D.N.F. – A Three Letter Result at Wimbleball

It’s hard, with the frequent retellings, not to embellish the story of my first DNF. Less than twenty miles to go, I’m feeling good, better than I’d expected. I hit a short rise, one of many at Wimbleball, I ease the gearing, spin a little, until the crest. Out of the saddle, shift into the big ring. The sound of a firm response. Lock up. A skid. Instinctively I brake; my foot is unclipped and down. I look back and there, firmly wedged among the spokes is my rear derailleur the remains of its hanger still attached. Race Over.

Broken rear Derailleur at Ironman 70.3 UK, Wimbleball

Between the hours of one and four that morning I alternated between brief, unsatisfactory sleep and periods pondering why I was racing. I couldn’t find a satisfactory answer. I was convinced I was lining myself up for a repeat of Lanzarote; it was time to throw in the towel. Breakfast was subdued, I struggled through some scrambled egg and a bagel with little appetite, nerves dominated. They remained – on the drive to the race site, in yet another queue to park, as I set up my bike. It was only when they announced a delay to the start that I found myself relaxing. Somehow the tension was broken and with it my confidence rose; at the very least I’d try.

Eventually we were escorted to the lake edge. One thousand athletes filed into the cold, murky water and floated waiting for the start. More delays. A slow trickle of late comers fill in at the back until – eventually – the national anthem is played and suddenly we’re off. I’d carefully chosen my position for a clear swim – it worked. I swam unimpeded through to the first turn buoy, clear water the entire way; I was moving well and the buoy arrived surprisingly soon, this would be a good race. My mood lifted and thoughts of abandoning the race were forgotten.

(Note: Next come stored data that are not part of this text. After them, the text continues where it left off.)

/-- The guards of a meaning are rows of the table of faults, in its order, and its ends rows of the table of results. -/
theorem exec_withinTables (i : Instr) (s : State) : WithinTables i s (exec i s) := by
  cases i with
  | setup c => exact withinTables_setup c s
  | reset | readStatus | crc16 => exact withinTables_next rfl
  | encodeUart | encodeSpi =>
    exact withinTables_needCommon (.inl rfl) rfl fun _ => by split <;> exact withinTables_next rfl
  | decByte | decodeUart | decodeSpi =>
    exact withinTables_needCommon (.inl rfl) rfl fun _ => withinTables_next rfl
  | uartTrySend f =>
    refine withinTables_needUart rfl fun u ha on => withinTables_needCfg (common_uart ha) on rfl fun c hc =>
      withinTables_needFrameLen hc on (fun bad => .inl ⟨f, rfl, bad⟩) ?_
    split <;> exact withinTables_next rfl
  | spiTrySend f =>
    refine withinTables_needSpi rfl fun p ha on => withinTables_needCfg (common_spi ha) on rfl fun c hc =>
      withinTables_needFrameLen hc on (fun bad => .inr ⟨f, rfl, bad⟩) ?_
    split <;> exact withinTables_next rfl
  | uartPoll =>
    refine withinTables_needUart rfl fun u ha on => withinTables_needCfg (common_uart ha) on rfl fun _ _ => ?_
    split <;> exact withinTables_next rfl
  | spiPoll =>
    refine withinTables_needSpi rfl fun p ha on => withinTables_needCfg (common_spi ha) on rfl fun _ _ => ?_
    split <;> exact withinTables_next rfl
  | uartTxByte => exact withinTables_needUart rfl fun _ _ _ => by split <;> exact withinTables_next rfl
  | uartCtsSet => exact withinTables_needUart rfl fun _ _ _ => withinTables_next rfl
  | spiXfer => exact withinTables_needSpi rfl fun _ _ _ => by split <;> exact withinTables_next rfl
  | uartRxByte =>
    refine withinTables_needUart rfl fun _ _ _ => ?_
    split
    · exact withinTables_next rfl
    · split <;> exact withinTables_next rfl
  | spiCsAssert | spiCsDeassert =>
    refine withinTables_needSpi rfl fun _ _ _ => ?_
    split
    · exact withinTables_next rfl
    · split <;> exact withinTables_next rfl

/-! ## Every row of the table of faults is met (60 R294) -/

section
variable {i : Instr} {s : State}

theorem exec_of_not_onVariant (off : ¬ onVariant i s.block) : exec i s = .fault (.wrongVariant s.stepIndex) := by
  obtain ⟨hn, hv⟩ := not_or.1 off
  obtain ⟨v, hi⟩ := Option.ne_none_iff_exists'.1 hn
  exact exec_of_variant_ne hi fun h => hv (h ▸ hi)

theorem needCfg_of_common_none {α : Type} {m : Mode α} {common : α → CommonCfg} (h : m.cfg?.map common = none)
    (k : α → Out) : needCfg s m k = .fault (.notConfigured s.stepIndex) := by
  cases m with
  | unconfigured => rfl
  | configured c => cases h

theorem exec_of_common_none (on : onVariant i s.block) (hn : needsSetup i = true) (hc : s.block.common? = none) :
    exec i s = .fault (.notConfigured s.stepIndex) := by
  cases i with
  | encodeUart | encodeSpi | decByte | decodeUart | decodeSpi => exact needCommon_of_none hc _
  | uartTrySend | uartPoll =>
    obtain ⟨u, ha⟩ := uart_of_onVariant rfl on
    exact (needUart_of ha _).trans (needCfg_of_common_none (common_uart ha ▸ hc) _)
  | spiTrySend | spiPoll =>
    obtain ⟨p, ha⟩ := spi_of_onVariant rfl on
    exact (needSpi_of ha _).trans (needCfg_of_common_none (common_spi ha ▸ hc) _)
  | setup | reset | readStatus | crc16 | uartTxByte | uartRxByte | uartCtsSet | spiCsAssert | spiXfer | spiCsDeassert =>
    cases hn

theorem exec_of_badLength {c : CommonCfg} (on : onVariant i s.block) (hc : s.block.common? = some c)
    (hb : badLength i c) : exec i s = .fault (.badFrameLen s.stepIndex) := by
  obtain ⟨f, rfl, bad⟩ | ⟨f, rfl, bad⟩ := hb
  · obtain ⟨u, ha⟩ := uart_of_onVariant rfl on
    obtain ⟨d, hm, rfl⟩ := common_eq_of_uart ha hc
    rw [exec_uartTrySend_configured ha hm]
    exact needFrameLen_of_bad bad _
  · obtain ⟨p, ha⟩ := spi_of_onVariant rfl on
    obtain ⟨d, hm, rfl⟩ := common_eq_of_spi ha hc
    rw [exec_spiTrySend_configured ha hm]
    exact needFrameLen_of_bad bad _

theorem exec_of_faultRow {f : Fault} (h : FaultRow i s f) : exec i s = .fault f := by
  obtain ⟨rfl, off⟩ | ⟨rfl, on, hn, hc⟩ | ⟨rfl, on, c, hc, hb⟩ := h
  · exact exec_of_not_onVariant off
  · exact exec_of_common_none on hn hc
  · exact exec_of_badLength on hc hb

end

/-- Settles O51: an operation's guards fault only as a row of the table says, and each row's condition fails the guard
it stands for; a reserved code does not decode. -/
theorem faultsAreExactlyTheTable : Obligations.FaultsAreExactlyTheTable := by
  refine ⟨fun i s f => ⟨(exec_withinTables i s).fault, exec_of_faultRow⟩, fun s code bs f hcode hs => ?_⟩
  rw [step_of_reserved_code hcode hs]
  exact ⟨nofun, _, rfl⟩

/-! ## `held` (41 R183; log 6) -/

theorem UartEffect.disabled_of_held {s : State} {u : UartState} {i : Instr} {b : Block}
    (e : UartEffect s u i b .held) : i = .uartTxByte ∧ txEnabled s.block.txQueue u = false := by
  cases e with
  | same _ _ _ _ held off => exact ⟨held.1 rfl, off (held.1 rfl)⟩

theorem exec_result_eq_held {i : Instr} {s t : State} (h : exec i s = .next t) :
    t.result = .held ↔ i = .uartTxByte ∧ s.txEnabled = false := by
  constructor
  · intro hr
    cases ha : s.block.adapter with
    | uart u =>
      obtain ⟨hi, off⟩ := (hr ▸ exec_uartEffect ha h).disabled_of_held
      exact ⟨hi, (txEnabled_of_uart ha).trans off⟩
    | spi p => exact absurd hr (exec_spiEffect ha h).result_ne_held
  · rintro ⟨rfl, off⟩
    obtain ⟨u, ha, -⟩ := needUart_eq_next.1 h
    rw [exec_uartTxByte_of_disabled ha ((txEnabled_of_uart ha).symm.trans off)] at h
    cases h
    rfl

/-- Settles O52: every end of a meaning is a row of the table of results, and `held` is read off the effect. -/
theorem resultsAreTheOperationsOwn : Obligations.ResultsAreTheOperationsOwn :=
  fun i s _ h => ⟨(exec_withinTables i s).result h, exec_result_eq_held h⟩

/-! ## Availability (60 R300, R302) -/

theorem not_faultRow_of_configured {i : Instr} {s : State} {c : CommonCfg} (hc : s.block.common? = some c)
    (on : onVariant i s.block) (hb : ¬ badLength i c) (f : Fault) : ¬ FaultRow i s f := by
  rintro (⟨-, off⟩ | ⟨-, -, -, hnone⟩ | ⟨-, -, d, hd, bad⟩)
  · exact off on
  · simp [hc] at hnone
  · obtain rfl : c = d := by simpa [hc] using hd
    exact hb bad

theorem exec_ne_refused_of_configured {i : Instr} {s : State} {c : CommonCfg} (hc : s.block.common? = some c)
    (r : Refusal) : exec i s ≠ .refused r := by
  by_cases hi : ∃ a, i = .setup a
  · obtain ⟨a, rfl⟩ := hi
    rw [exec_setup_locked (by simp [Block.modeName, hc])]
    nofun
  · exact exec_ne_refused (not_exists.1 hi)

/-- Settles O60: no row of the table of faults is met, and of all operations only SETUP can be refused, which a
CONFIGURED block answers with CFG_LOCKED. -/
theorem configuredOperationsAlwaysComplete : Obligations.ConfiguredOperationsAlwaysComplete := by
  intro i s c hc on hb
  cases h : exec i s with
  | next t => exact ⟨t, rfl⟩
  | fault f => exact absurd ((exec_withinTables i s).fault h) (not_faultRow_of_configured hc on hb f)
  | refused r => exact absurd h (exec_ne_refused_of_configured hc r)

end Sys2Proof.Machine
end

section
/-! The instance at power-on (70_reset_and_hazards R320): its elements, and that the invariant starts there. -/

namespace Sys2Proof.Machine

open Sys2Proof.Safety

/-! ## The derived outputs -/

theorem powerOn_rxReady (v : Variant) (n : Nat) : (State.powerOn v n).block.rxReady = false := by
  cases v <;> rfl

/-- Settles O7: the blocks are the table's by definition, the outputs follow from the empty queues and the missing
record; the mode is the first part of `modeMovesOnlyBySetupAndReset`. -/
theorem powerOnState : Obligations.PowerOnState := by
  obtain ⟨unconfigured, -⟩ := modeMovesOnlyBySetupAndReset
  exact fun n => ⟨rfl, rfl, rfl, fun v => ⟨powerOn_rxReady v n, (unconfigured v n).1⟩⟩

Subsequent buoys proved to be farther apart than expected. I reevaluated my swim, downgrading from good to okay. I would take okay. I was also starting to see the merit in 70.3, this was a much more manageable day than Ironman. I exited the water and dashed up the steep, muddy bank to transition eager to get on the bike, but with the emphasis firmly on successful completion I took my time in transition, layering up in case the improved weather failed to hold. Out of T1 the narrow mount line was crowded with triathletes haphazardly mounting their bikes, I weaved through the nervous mounts and twitchy handling careful to stay upright.

Then, once the crowds thinned I tested my legs. They worked. None of the emptiness of Lanzarote, my heart rate responded, the power rose – I could ride. I eased my way into the race, pushing hills, rolling through the flats, getting the feel for riding strongly. It was clear I wasn’t at my best, but the power numbers were pleasing – I was happy. The doubts that plagued my sleep were gone, I was enjoying the race. And so it continued until that short rise eight miles into lap two.

There have been times, at my lowest points in races, when I’ve wished a mechanical would take me out of the race, in fact had this happened a month ago in Lanzarote I don’t think I’d have complained, but today it was the last thing I wanted to happen.

My race was over – twenty miles was too far to walk it in. I picked up my bike and turned back taking a side road towards Wimbleball. Four miles, bike on my shoulder and shoes in my hand, at least it wasn’t raining. I was frustrated at my first DNF. I was frustrated at failing the Ultimate Endurance Challenge at the first hurdle. I was frustrated that is had been out of my control – I had no say in this.

Back at the finish line I watched others collect their medal with a hint of disappointment. The first time I’d not earned one. But it wasn’t all gloom, four hours and forty-five minutes after race start the first of my athletes crossed the line in fourteenth place with a strong 1:22 half-marathon. At least something was working.